WHAT YOU WILL DO: Search the data below for "decrement" and report how many lines contain it, with no other text.

DATA FOR REVIEW:
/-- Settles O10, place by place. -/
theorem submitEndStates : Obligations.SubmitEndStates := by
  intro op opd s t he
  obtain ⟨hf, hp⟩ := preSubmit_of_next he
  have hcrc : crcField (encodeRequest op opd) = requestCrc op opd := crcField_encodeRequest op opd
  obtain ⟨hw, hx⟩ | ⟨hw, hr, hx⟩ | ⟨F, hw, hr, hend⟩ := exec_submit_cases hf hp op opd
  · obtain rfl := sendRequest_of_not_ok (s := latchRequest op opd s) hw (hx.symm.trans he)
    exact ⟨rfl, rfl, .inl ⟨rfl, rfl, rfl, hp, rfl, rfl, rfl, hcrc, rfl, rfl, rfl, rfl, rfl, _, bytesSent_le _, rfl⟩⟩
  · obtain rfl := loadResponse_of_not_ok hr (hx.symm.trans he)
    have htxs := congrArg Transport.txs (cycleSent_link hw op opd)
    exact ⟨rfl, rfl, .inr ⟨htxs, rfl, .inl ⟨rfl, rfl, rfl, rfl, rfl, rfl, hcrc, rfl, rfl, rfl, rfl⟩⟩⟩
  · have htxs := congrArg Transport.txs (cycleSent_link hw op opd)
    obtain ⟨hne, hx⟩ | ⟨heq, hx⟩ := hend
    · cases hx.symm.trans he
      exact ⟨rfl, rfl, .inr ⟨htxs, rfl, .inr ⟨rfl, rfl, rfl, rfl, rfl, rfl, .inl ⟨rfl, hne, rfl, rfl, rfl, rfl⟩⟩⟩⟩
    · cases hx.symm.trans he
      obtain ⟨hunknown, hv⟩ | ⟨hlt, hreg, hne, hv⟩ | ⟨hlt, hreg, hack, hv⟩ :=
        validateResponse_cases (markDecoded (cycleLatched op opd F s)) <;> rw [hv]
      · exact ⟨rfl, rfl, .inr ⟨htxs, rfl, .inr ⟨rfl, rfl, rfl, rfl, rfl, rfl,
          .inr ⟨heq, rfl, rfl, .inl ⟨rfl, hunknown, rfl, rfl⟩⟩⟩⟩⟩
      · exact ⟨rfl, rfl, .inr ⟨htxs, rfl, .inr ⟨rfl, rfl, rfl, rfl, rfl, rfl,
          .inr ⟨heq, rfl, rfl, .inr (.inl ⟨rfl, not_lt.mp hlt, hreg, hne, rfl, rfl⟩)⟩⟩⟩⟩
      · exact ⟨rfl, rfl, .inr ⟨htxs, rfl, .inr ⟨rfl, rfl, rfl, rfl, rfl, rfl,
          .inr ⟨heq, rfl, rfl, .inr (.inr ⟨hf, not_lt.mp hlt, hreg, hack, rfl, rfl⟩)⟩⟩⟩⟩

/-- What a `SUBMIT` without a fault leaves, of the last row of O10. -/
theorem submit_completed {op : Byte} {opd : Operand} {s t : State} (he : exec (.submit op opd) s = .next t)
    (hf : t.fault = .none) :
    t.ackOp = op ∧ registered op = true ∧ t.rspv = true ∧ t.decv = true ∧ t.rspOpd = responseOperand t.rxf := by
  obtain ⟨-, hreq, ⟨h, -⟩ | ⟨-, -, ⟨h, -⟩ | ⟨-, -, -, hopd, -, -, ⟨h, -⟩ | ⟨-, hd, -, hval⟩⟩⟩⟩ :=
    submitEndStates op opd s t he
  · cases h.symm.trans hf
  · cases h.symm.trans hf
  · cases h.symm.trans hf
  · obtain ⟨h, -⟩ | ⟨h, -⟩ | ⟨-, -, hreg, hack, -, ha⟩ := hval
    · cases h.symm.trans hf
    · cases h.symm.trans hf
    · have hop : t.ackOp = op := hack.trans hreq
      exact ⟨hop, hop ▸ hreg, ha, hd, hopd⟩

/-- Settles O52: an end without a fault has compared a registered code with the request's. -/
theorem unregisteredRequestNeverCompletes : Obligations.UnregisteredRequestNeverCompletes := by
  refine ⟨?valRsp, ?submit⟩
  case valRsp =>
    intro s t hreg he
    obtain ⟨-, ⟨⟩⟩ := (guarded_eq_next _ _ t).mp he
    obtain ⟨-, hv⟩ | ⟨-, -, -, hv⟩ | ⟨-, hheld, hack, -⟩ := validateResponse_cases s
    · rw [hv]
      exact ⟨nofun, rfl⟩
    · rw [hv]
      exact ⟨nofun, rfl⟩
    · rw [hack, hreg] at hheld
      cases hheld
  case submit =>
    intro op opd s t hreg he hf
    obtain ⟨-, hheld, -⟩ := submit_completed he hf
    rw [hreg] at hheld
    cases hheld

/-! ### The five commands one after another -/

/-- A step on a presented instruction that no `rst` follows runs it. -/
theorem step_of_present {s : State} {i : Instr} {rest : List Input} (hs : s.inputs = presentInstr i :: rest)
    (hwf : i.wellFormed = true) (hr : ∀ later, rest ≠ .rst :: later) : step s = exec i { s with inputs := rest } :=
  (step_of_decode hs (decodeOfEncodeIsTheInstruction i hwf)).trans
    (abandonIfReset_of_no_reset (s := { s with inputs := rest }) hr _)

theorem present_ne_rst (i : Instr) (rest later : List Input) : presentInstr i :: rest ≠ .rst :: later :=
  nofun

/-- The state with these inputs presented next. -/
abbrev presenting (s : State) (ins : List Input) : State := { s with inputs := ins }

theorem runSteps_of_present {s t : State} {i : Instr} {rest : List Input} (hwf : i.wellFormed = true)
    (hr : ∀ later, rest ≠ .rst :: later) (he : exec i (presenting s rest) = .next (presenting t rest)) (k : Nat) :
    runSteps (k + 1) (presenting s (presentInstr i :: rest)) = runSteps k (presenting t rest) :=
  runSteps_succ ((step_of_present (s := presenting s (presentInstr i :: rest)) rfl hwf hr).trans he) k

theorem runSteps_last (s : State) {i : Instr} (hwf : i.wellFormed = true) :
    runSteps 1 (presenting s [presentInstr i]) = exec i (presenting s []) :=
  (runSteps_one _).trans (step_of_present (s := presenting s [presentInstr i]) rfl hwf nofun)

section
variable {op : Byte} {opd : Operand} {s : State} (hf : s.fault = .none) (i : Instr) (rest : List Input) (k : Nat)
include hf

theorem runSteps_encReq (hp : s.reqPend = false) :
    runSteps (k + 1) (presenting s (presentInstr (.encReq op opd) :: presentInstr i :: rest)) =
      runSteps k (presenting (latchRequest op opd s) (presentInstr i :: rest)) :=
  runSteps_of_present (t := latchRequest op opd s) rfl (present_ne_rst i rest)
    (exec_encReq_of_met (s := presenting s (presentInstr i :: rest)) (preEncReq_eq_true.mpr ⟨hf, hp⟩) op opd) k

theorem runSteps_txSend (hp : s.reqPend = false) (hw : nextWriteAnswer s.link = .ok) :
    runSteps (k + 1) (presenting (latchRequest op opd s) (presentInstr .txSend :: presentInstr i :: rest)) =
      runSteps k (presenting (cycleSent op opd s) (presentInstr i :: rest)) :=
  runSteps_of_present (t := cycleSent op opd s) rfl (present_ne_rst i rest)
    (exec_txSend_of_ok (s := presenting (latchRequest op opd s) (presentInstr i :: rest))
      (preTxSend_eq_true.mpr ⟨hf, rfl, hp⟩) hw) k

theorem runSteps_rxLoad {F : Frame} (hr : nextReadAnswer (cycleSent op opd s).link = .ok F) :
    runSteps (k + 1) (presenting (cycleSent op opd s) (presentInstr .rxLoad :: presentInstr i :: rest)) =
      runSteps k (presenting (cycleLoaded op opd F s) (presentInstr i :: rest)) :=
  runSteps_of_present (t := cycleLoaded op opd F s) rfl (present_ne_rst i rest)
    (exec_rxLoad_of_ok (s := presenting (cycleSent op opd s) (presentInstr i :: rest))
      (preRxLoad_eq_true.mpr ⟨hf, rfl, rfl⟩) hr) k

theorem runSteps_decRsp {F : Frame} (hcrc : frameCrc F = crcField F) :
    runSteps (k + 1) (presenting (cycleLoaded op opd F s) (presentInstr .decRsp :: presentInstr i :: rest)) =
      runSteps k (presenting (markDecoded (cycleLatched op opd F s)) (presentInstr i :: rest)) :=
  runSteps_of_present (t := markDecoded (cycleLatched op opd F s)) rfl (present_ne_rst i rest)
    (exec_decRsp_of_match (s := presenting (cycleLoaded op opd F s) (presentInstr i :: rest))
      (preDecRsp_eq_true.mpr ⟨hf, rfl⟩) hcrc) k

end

---

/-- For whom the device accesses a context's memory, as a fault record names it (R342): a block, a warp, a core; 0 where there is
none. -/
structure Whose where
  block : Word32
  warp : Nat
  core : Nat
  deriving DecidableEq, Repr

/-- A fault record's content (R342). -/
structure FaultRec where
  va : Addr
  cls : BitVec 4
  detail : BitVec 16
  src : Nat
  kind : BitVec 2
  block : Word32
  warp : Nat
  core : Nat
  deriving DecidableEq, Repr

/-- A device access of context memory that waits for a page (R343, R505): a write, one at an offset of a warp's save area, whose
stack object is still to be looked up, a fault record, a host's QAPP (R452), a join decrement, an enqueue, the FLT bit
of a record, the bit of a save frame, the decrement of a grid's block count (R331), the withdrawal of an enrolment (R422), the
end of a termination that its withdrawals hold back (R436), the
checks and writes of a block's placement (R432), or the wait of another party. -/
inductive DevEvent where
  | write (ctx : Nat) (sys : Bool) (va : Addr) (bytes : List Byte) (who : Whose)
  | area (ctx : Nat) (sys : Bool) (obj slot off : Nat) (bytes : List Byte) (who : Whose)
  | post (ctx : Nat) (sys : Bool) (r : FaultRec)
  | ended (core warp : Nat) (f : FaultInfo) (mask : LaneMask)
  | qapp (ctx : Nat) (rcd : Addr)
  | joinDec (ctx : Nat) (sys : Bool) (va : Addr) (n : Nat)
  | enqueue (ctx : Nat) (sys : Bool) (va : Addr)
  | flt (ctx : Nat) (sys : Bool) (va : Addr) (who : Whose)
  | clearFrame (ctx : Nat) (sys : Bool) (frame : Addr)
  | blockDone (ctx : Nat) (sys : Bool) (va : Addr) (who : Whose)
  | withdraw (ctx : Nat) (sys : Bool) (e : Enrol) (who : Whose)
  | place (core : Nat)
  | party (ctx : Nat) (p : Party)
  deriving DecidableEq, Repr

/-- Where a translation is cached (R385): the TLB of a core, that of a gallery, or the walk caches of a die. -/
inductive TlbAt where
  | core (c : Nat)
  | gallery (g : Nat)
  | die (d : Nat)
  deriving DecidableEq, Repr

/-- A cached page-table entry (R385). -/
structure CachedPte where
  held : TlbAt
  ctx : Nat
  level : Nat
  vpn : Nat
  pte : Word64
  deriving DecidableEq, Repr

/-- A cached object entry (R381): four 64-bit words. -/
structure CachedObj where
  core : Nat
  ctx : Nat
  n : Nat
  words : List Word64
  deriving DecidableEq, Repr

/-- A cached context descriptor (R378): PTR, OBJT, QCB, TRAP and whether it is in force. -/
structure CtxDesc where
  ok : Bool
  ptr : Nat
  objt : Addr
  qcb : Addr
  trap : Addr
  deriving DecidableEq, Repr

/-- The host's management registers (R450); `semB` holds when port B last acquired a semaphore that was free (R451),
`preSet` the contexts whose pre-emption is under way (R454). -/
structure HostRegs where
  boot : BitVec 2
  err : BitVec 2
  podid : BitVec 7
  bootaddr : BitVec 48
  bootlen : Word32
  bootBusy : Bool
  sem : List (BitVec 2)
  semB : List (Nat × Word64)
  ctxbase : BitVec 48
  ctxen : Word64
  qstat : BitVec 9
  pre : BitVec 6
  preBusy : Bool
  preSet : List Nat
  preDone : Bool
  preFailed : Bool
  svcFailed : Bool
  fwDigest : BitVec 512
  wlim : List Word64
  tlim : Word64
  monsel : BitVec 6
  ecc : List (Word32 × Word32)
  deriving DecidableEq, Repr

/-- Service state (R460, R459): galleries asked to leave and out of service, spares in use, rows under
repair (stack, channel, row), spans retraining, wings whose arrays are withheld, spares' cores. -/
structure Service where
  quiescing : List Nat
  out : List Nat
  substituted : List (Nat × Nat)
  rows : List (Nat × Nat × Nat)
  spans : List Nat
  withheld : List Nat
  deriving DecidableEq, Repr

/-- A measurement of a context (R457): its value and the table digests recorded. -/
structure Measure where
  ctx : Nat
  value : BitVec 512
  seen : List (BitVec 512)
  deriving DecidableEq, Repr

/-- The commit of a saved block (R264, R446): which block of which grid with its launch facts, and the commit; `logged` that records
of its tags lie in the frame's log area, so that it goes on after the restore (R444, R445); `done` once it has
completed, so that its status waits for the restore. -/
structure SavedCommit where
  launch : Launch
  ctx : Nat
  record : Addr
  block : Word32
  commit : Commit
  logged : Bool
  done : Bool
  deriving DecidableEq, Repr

COMPLETED EXERCISE: 2